-- ==== Sys2Proof/Laws/Wire.lean ====
section
/-! SUPPORT. Numbers and slot link messages on the wire: a number sent is the number read, and the messages that parse are exactly
those `linkBytes` makes. -/

namespace Sys2Proof.Machine

/-! ### Numbers -/

@[simp] theorem enc8_length (n : Nat) : (enc8 n).length = 1 := rfl
@[simp] theorem enc16_length (n : Nat) : (enc16 n).length = 2 := rfl
@[simp] theorem enc32_length (n : Nat) : (enc32 n).length = 4 := rfl

theorem enc16_numAt (n : Nat) (h : n < 65536) :
    (BitVec.ofNat 8 (n / 256)).toNat * 256 + (BitVec.ofNat 8 n).toNat = n := by
  simp only [BitVec.toNat_ofNat]
  omega

/-- Two bytes are the encoding of the number they spell. -/
theorem enc16_of_bytes (a b : Byte) : enc16 (a.toNat * 256 + b.toNat) = [a, b] := by
  have ha := a.isLt
  have hb := b.isLt
  have e₁ : (a.toNat * 256 + b.toNat) / 256 = a.toNat := by omega
  simp only [enc16, e₁, List.cons.injEq, and_true]
  constructor <;> apply BitVec.eq_of_toNat_eq <;> simp only [BitVec.toNat_ofNat] <;> omega

theorem crc16_lt (bs : Bytes) : crc16 bs < 65536 := (crcRegister (0x1021#16) bs).isLt

/-! ### Slot link messages -/

theorem linkBytes_eq (kind number : Nat) (body : Bytes) :
    linkBytes kind number body
      = (enc8 kind ++ enc16 body.length ++ enc8 number ++ body)
        ++ enc16 (crc16 (enc8 kind ++ enc16 body.length ++ enc8 number ++ body)) := rfl

@[simp] theorem linkBytes_length (kind number : Nat) (body : Bytes) : (linkBytes kind number body).length = body.length + 6 := by
  simp [linkBytes_eq]
  omega

/-- R53, R204: a message the layout gives is read as its kind, its number and its body. -/
theorem parseLink_linkBytes (kind number : Nat) (body : Bytes) (hk : kind < 256) (hb : body.length < 65536) :
    parseLink (linkBytes kind number body) = some { kind := kind, number := number % 256, body := body } := by
  have hd := enc16_numAt body.length hb
  have hc := enc16_numAt _ (crc16_lt (enc8 kind ++ enc16 body.length ++ enc8 number ++ body))
  have ht : (linkBytes kind number body).take ((linkBytes kind number body).length - 2)
      = enc8 kind ++ enc16 body.length ++ enc8 number ++ body := by
    rw [linkBytes_length, linkBytes_eq, List.take_append_of_le_length (by simp; omega), List.take_of_length_le (by simp; omega)]
  have hn : numAt16 (linkBytes kind number body) ((linkBytes kind number body).length - 2)
      = crc16 (enc8 kind ++ enc16 body.length ++ enc8 number ++ body) := by
    have hl : (enc8 kind ++ enc16 body.length ++ enc8 number ++ body).length = body.length + 4 := by simp; omega
    rw [linkBytes_length, linkBytes_eq]
    generalize enc8 kind ++ enc16 body.length ++ enc8 number ++ body = m at hl hc ⊢
    have e₁ : byteAt (m ++ enc16 (crc16 m)) (body.length + 6 - 2) = (BitVec.ofNat 8 (crc16 m / 256)).toNat := by
      unfold byteAt
      rw [List.getD_append_right _ _ _ _ (by omega), show body.length + 6 - 2 - m.length = 0 by omega]
      rfl
    have e₂ : byteAt (m ++ enc16 (crc16 m)) (body.length + 6 - 2 + 1) = (BitVec.ofNat 8 (crc16 m)).toNat := by
      unfold byteAt
      rw [List.getD_append_right _ _ _ _ (by omega), show body.length + 6 - 2 + 1 - m.length = 1 by omega]
      rfl
    rw [numAt16, e₁, e₂, hc]
  have h₁ : numAt16 (linkBytes kind number body) 1 = body.length := hd
  have h₀ : byteAt (linkBytes kind number body) 0 = kind := by
    show (BitVec.ofNat 8 kind).toNat = kind
    simp only [BitVec.toNat_ofNat]
    omega
  have h₃ : byteAt (linkBytes kind number body) 3 = number % 256 := by
    show (BitVec.ofNat 8 number).toNat = number % 256
    simp only [BitVec.toNat_ofNat]
  have hbody : ((linkBytes kind number body).drop 4).take ((linkBytes kind number body).length - 6) = body := by
    rw [linkBytes_length]
    show (body ++ enc16 _).take (body.length + 6 - 6) = body
    simp
  unfold parseLink
  rw [if_neg (by simp), if_neg (by rw [ht, hn]; simp), if_neg (by rw [h₁]; simp), h₀, h₃, hbody]

/-- A message that parses is the one the layout gives for what was read. -/
theorem linkBytes_of_parseLink {m : Bytes} {f : LinkFrame} (h : parseLink m = some f) :
    m = linkBytes f.kind f.number f.body := by
  unfold parseLink at h
  split at h
  · cases h
  · split at h
    · cases h
    · split at h
      · cases h
      · rename_i h₁ h₂ h₃
        have hf := (Option.some.inj h).symm
        clear h
        subst hf
        have hm : ∃ b₀ b₁ b₂ b₃ rest, m = b₀ :: b₁ :: b₂ :: b₃ :: rest := by
          clear h₂ h₃
          rcases m with _ | ⟨b₀, _ | ⟨b₁, _ | ⟨b₂, _ | ⟨b₃, rest⟩⟩⟩⟩
          · simp at h₁
          · simp at h₁
          · simp at h₁
          · simp at h₁
          · exact ⟨_, _, _, _, _, rfl⟩
        obtain ⟨b₀, b₁, b₂, b₃, rest, rfl⟩ := hm
        simp only [List.length_cons, not_lt, ne_eq, not_not] at h₁ h₂ h₃
        have hr : 2 ≤ rest.length := by omega
        obtain ⟨body, c₁, c₂, rfl⟩ : ∃ body c₁ c₂, rest = body ++ [c₁, c₂] := by
          refine ⟨rest.take (rest.length - 2), rest[rest.length - 2], rest[rest.length - 1], ?_⟩
          conv_lhs => rw [← List.take_append_drop (rest.length - 2) rest]
          congr 1
          rw [List.drop_eq_getElem_cons (by omega), List.drop_eq_getElem_cons (by omega), List.drop_of_length_le (by omega)]
          congr 2
          congr 1
          omega
        have hlen : (body ++ [c₁, c₂]).length + 1 + 1 + 1 + 1 - 6 = body.length := by simp
        have h1 : b₁.toNat * 256 + b₂.toNat = body.length := by rw [hlen] at h₃; exact h₃
        have e₀ : enc8 b₀.toNat = [b₀] := by simp [enc8]
        have e₃ : enc8 b₃.toNat = [b₃] := by simp [enc8]
        have ht : (b₀ :: b₁ :: b₂ :: b₃ :: (body ++ [c₁, c₂])).take ((body ++ [c₁, c₂]).length + 1 + 1 + 1 + 1 - 2)
            = b₀ :: b₁ :: b₂ :: b₃ :: body := by
          have : (body ++ [c₁, c₂]).length + 1 + 1 + 1 + 1 - 2 = body.length + 4 := by simp
          rw [this]
          simp
        have hn : numAt16 (b₀ :: b₁ :: b₂ :: b₃ :: (body ++ [c₁, c₂])) ((body ++ [c₁, c₂]).length + 1 + 1 + 1 + 1 - 2)
            = c₁.toNat * 256 + c₂.toNat := by
          have : (body ++ [c₁, c₂]).length + 1 + 1 + 1 + 1 - 2 = body.length + 4 := by simp
          rw [this]
          have e₁ : byteAt (b₀ :: b₁ :: b₂ :: b₃ :: (body ++ [c₁, c₂])) (body.length + 4) = c₁.toNat := by
            simp [byteAt]
          have e₂ : byteAt (b₀ :: b₁ :: b₂ :: b₃ :: (body ++ [c₁, c₂])) (body.length + 4 + 1) = c₂.toNat := by
            rw [show body.length + 4 + 1 = body.length + 1 + 4 by omega]
            simp [byteAt]
          rw [numAt16, e₁, e₂]
        rw [ht, hn] at h₂
        have hb : ((b₀ :: b₁ :: b₂ :: b₃ :: (body ++ [c₁, c₂])).drop 4).take ((body ++ [c₁, c₂]).length + 1 + 1 + 1 + 1 - 6)
            = body := by rw [hlen]; simp
        simp only [List.length_cons, hb]
        have e : (enc8 (byteAt (b₀ :: b₁ :: b₂ :: b₃ :: (body ++ [c₁, c₂])) 0) ++ enc16 body.length
            ++ enc8 (byteAt (b₀ :: b₁ :: b₂ :: b₃ :: (body ++ [c₁, c₂])) 3) ++ body) = b₀ :: b₁ :: b₂ :: b₃ :: body := by
          rw [← h1, enc16_of_bytes]
          show enc8 b₀.toNat ++ [b₁, b₂] ++ enc8 b₃.toNat ++ body = _
          rw [e₀, e₃]
          rfl
        rw [linkBytes_eq, e, h₂, enc16_of_bytes]
        rfl

end Sys2Proof.Machine
end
==========
From the listing above, return the lines starting at the one with "have e₂ : byteAt (b₀" and ending at the one with "rw [ht, hn] at h₂", both kept, exactly as they appear and nothing more.

          have e₂ : byteAt (b₀ :: b₁ :: b₂ :: b₃ :: (body ++ [c₁, c₂])) (body.length + 4 + 1) = c₂.toNat := by
            rw [show body.length + 4 + 1 = body.length + 1 + 4 by omega]
            simp [byteAt]
          rw [numAt16, e₁, e₂]
        rw [ht, hn] at h₂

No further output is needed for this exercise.